Why not migrate via land?

  • The land border remains open but is both more difficult to access and riskier.
  • The internally displaced Rohingya prefer to flee by boat, as eastern Rakhine is much closer to riverine crossing points.
  • On the other hand, to reach any of the half a dozen crossover points on land, they would have to walk for about two weeks through a mountainous terrain manned by the trigger-happy Myanmar military.

The upsurge in boatman charges

  • In August, the boatmen are making 2,000-3,000 Taka per passenger as there weren’t any restrictions. But now with the ban, the boatmen are charging 7,000-10,000 Taka for each adult.
  • Typically, the boat’s owner (known as the ‘Company’) gets 50% of the revenue, while the remaining 50% is split between the boatmen and his helpers, with the motorman and the assistant together receiving 50% of what the pilot (the one drives the boat) gets.

At the refugee camp

  • Many have linked the internal displacement of Rohingya to the discovery of gas, as the villages of the Rohingya Muslims sit atop a large chunk of the reserves in Myanmar.
  • Global experts such as Azeem Ibrahim, a senior fellow with the Kennedy School of Government at Harvard, see a connection between “the (Rohingya) genocide” and the “discovery of large offshore gas and oil supplies” which has drawn the attention of “leading companies… from China, India, Australia and South Korea”, with some of them obtaining “exploration licenses from the State-owned Myanmar Oil and Gas Enterprise.”

The Status of refugee shelter

  • The camp is a temporary shelter, set up in a forest area.

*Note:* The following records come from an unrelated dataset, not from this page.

-- ==== Sys2Proof/Machine/Entropy.lean ====
section
/-! DEFINITION. The entropy source, its health tests, conditioning and pool, and the DRBG (R214 to R217). Raw bits and DRBG
output are free values. -/
namespace Sys2Proof.Machine

/-! ## Health tests (Table 7-11) -/

/-- One second on the time count. -/
def oneSecond : Nat := 100000000
/-- The raw bits of a window in order of sampling, bit 0 first. -/
def rawBits (raw : BitVec 1024) : List Bool := (List.range 1024).map raw.getLsbD
/-- The longest run of identical consecutive bits, after a run of `n` bits equal to `b`. -/
def longestRun : Bool → Nat → Nat → List Bool → Nat
  | _, _, best, [] => best
  | b, n, best, x :: xs =>
    let m := if x = b then n + 1 else 1
    longestRun x m (Nat.max best m) xs
/-- Repetition count: cutoff 41. -/
def repetitionFails (raw : BitVec 1024) : Bool := decide (41 ≤ longestRun false 0 0 (rawBits raw))
/-- Adaptive proportion: 795 or more bits of the window equal its first bit. -/
def adaptiveFails (raw : BitVec 1024) : Bool := decide (795 ≤ ((rawBits raw).filter (fun b => b == raw.getLsbD 0)).length)
/-- A continuous test fails on the window. -/
def rawFails (raw : BitVec 1024) : Bool := repetitionFails raw || adaptiveFails raw

/-! ## Conditioning and the pool (R214) -/

/-- The chaining of CMAC over the blocks before the last. -/
def cmacGo (ks : List (List Nat)) : Nat → List Byte → List Byte → List Byte
  | 0, x, _ => x
  | n + 1, x, d => cmacGo ks n (aesEnc ks (List.zipWith (fun a b => a ^^^ b) x (d.take 16))) (d.drop 16)
/-- CMAC with AES over a message of whole blocks, at least one (SP 800-38B). -/
def cmacBlocks (key m : List Byte) : List Byte :=
  let ks := aesKeys key
  let zero := List.replicate 16 (0 : Byte)
  let k1 := beBytes 16 (xtsNext (beVal (aesEnc ks zero)))
  let n := m.length / 16 - 1
  let x := cmacGo ks n zero m
  aesEnc ks (List.zipWith (fun a b => a ^^^ b) (List.zipWith (fun a b => a ^^^ b) x (m.drop (16 * n))) k1)
/-- One block of full entropy from 1,024 raw bits (bit order: log entry 81). -/
def condition (raw : BitVec 1024) : BitVec 128 :=
  BitVec.ofNat 128 (beVal (cmacBlocks (beBytes 32 Config.conditionKey.toNat) (leBytes 128 raw.toNat)))
/-- The raw bits that free values `base` and `base` + 1 stand for. -/
def rawFree (base : Nat) : BitVec 1024 := BitVec.ofNat 1024 ((Config.freeBits base).toNat + 2 ^ 512 * (Config.freeBits (base + 1)).toNat)
/-- The blocks that the pool holds at most. -/
def poolSize : Nat := 256
/-- The time that one block takes at 4 Mbit/s of raw bits, the rate of the slow corner (log entry 81). -/
def blockTime : Nat := 25600
/-- `n` blocks enter the pool. -/
def poolFill (s : State) (n : Nat) : State :=
  drew { s with rng := { s.rng with pool := s.rng.pool ++ (List.range n).map (fun i => condition (rawFree (s.free + 2 * i))) } } (2 * n)
/-- The pool at the present time: it refills continuously while the source delivers. -/
def poolRefill (s : State) : State :=
  if s.rng.es ≠ 0 then s
  else
    let due := (s.time - s.rng.poolAt) / blockTime
    let n := Nat.min (poolSize - s.rng.pool.length) due
    let s1 := poolFill s n
    { s1 with rng := { s1.rng with poolAt := if n < due then s.time else s.rng.poolAt + n * blockTime } }
/-- `n` blocks leave the pool to seed the DRBG; those that it does not hold yet are conditioned while the request waits. -/
def takeBlocks (s : State) (n : Nat) : State :=
  let s1 := poolRefill s
  let s2 := poolFill s1 (n - s1.rng.pool.length)
  { s2 with rng := { s2.rng with seed := s2.rng.pool.take n, pool := s2.rng.pool.drop n } }

/-! ## The DRBG (R217) -/

/-- A reseed with 384 bits from the pool. -/
def reseed (s : State) : State :=
  let s1 := takeBlocks s 3
  { s1 with rng := { s1.rng with genCount := 0, reseeds := satInc s1.rng.reseeds, lastSeed := s1.time } }
/-- Whether a request needs a reseed first. -/
def reseedDue (s : State) (pr : Bool) : Bool :=
  pr || decide (2 ^ 20 ≤ s.rng.genCount) || decide (s.rng.lastSeed + sixtySeconds ≤ s.time)
/-- A request that needs a reseed has to wait for the source to restart: the pool has too few blocks, and none comes. -/
def drbgWaits (s : State) (pr : Bool) : Bool :=
  !s.rng.dead && reseedDue s pr && decide (s.rng.es = 1) && decide (s.rng.pool.length < 3)
/-- Grants one generate request, with free values of output from `freeNow` on; none is ENTROPY_FAIL. -/
def drbgGrant (s : State) (pr : Bool) : Option State :=
  if s.rng.dead then none
  else if reseedDue s pr then
    (if s.rng.es = 2 then none else
      let s1 := reseed s
      some { s1 with rng := { s1.rng with genCount := 1 } })
  else some { s with rng := { s.rng with genCount := s.rng.genCount + 1 } }
/-- `n` bytes of DRBG output from free values `base` on. -/
def drbgBytes (base n : Nat) : List Byte :=
  (List.range n).map (fun i => BitVec.ofNat 8 ((Config.freeBits (base + i / 64)).toNat / 2 ^ (8 * (i % 64))))

/-! ## Failures of the health tests (R216) -/

/-- The source ends: a record and L0 (Table 17-7). -/
def entropyFailed (s : State) : State :=
  record (fwEvent { s with rng := { s.rng with es := 2 } } (pgFw 6) 2) 0x0025 0 1 0 s.rng.intermittent
/-- A failed start-up test; the third in a row ends the source. -/
def startupFail (s : State) : State :=
  let s1 := { s with rng := { s.rng with es := 1, startFails := s.rng.startFails + 1 } }
  if 3 ≤ s1.rng.startFails then entropyFailed s1 else s1
/-- A failed continuous test: the window and its conditioning block are discarded, and the source restarts; the third within
one second ends it. -/
def continuousFail (s0 : State) : State :=
  let s := poolRefill s0
  let ts := s.rng.failTimes.filter (fun t => decide (s.time < t + oneSecond)) ++ [s.time]
  let s1 := { s with rng := { s.rng with es := 1, intermittent := satAdd 255 s.rng.intermittent 1, failTimes := ts } }
  if 3 ≤ ts.length then entropyFailed s1 else s1
/-- The start-up test has passed; its raw bits are discarded. -/
def startupPass (s : State) : State := { s with rng := { s.rng with es := 0, startFails := 0, poolAt := s.time } }
/-- 1,024 raw bits pass through the health tests: those of the start-up test while the source restarts; otherwise a window that
the continuous tests refuse, or that becomes one block of the pool where it has room. -/
def rawWindow (s : State) (raw : BitVec 1024) : State :=
  match s.rng.es with
  | 0 =>
    if rawFails raw then continuousFail s
    else
      let s1 := poolRefill s
      if poolSize ≤ s1.rng.pool.length then s1
      else { s1 with rng := { s1.rng with pool := s1.rng.pool ++ [condition raw] } }
  | 1 => if rawFails raw then startupFail s else startupPass s
  | _ => s
/-- Whether the core island runs, so that the entropy source works. -/
def coreOn (s : State) : Bool := s.block ≠ .reset && s.block ≠ .sleep

end Sys2Proof.Machine
end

A thousand trees were felled to make way for 8 by 10 ft tents made of plastic sheets.
  • The shelters are on either side of the road in ankle-deep mud. The stench of human faeces is overpowering.
  • Clean water and hygienic food are in severe short supply. Despite the best efforts of aid agencies and the RRRC, filth floats on stagnant pools around the makeshift shanties.

Private humanitarian networks

  • Well established “private humanitarian network” with people in Europe and West Asia, which secretly arrange for money to fund the transfer, mainly of women and children, from Myanmar to Bangladesh are looking into this matter.
  • The network has a handful of volunteers who pay the Company and arrange the boats. The money bypasses the established banking networks and uses the route of Hundi or alternative remittance.
  • The volunteers are paid the money in Bangladesh on the basis of instructions issued by the person who is funding the boat trip from outside Bangladesh.
  • Senior police officials said that they were aware of such “engagements” but could not do much about it.

What remains the issue then?

  • The main problem is that there are no boats in Myanmar to bring the refugees. Any boat that brings the refugees to safety has to leave from Bangladesh.
  • If the boats are disallowed, then the people stranded on the beach will die as the Myanmar military will not allow them to enter the mainland by crossing the Arakan range.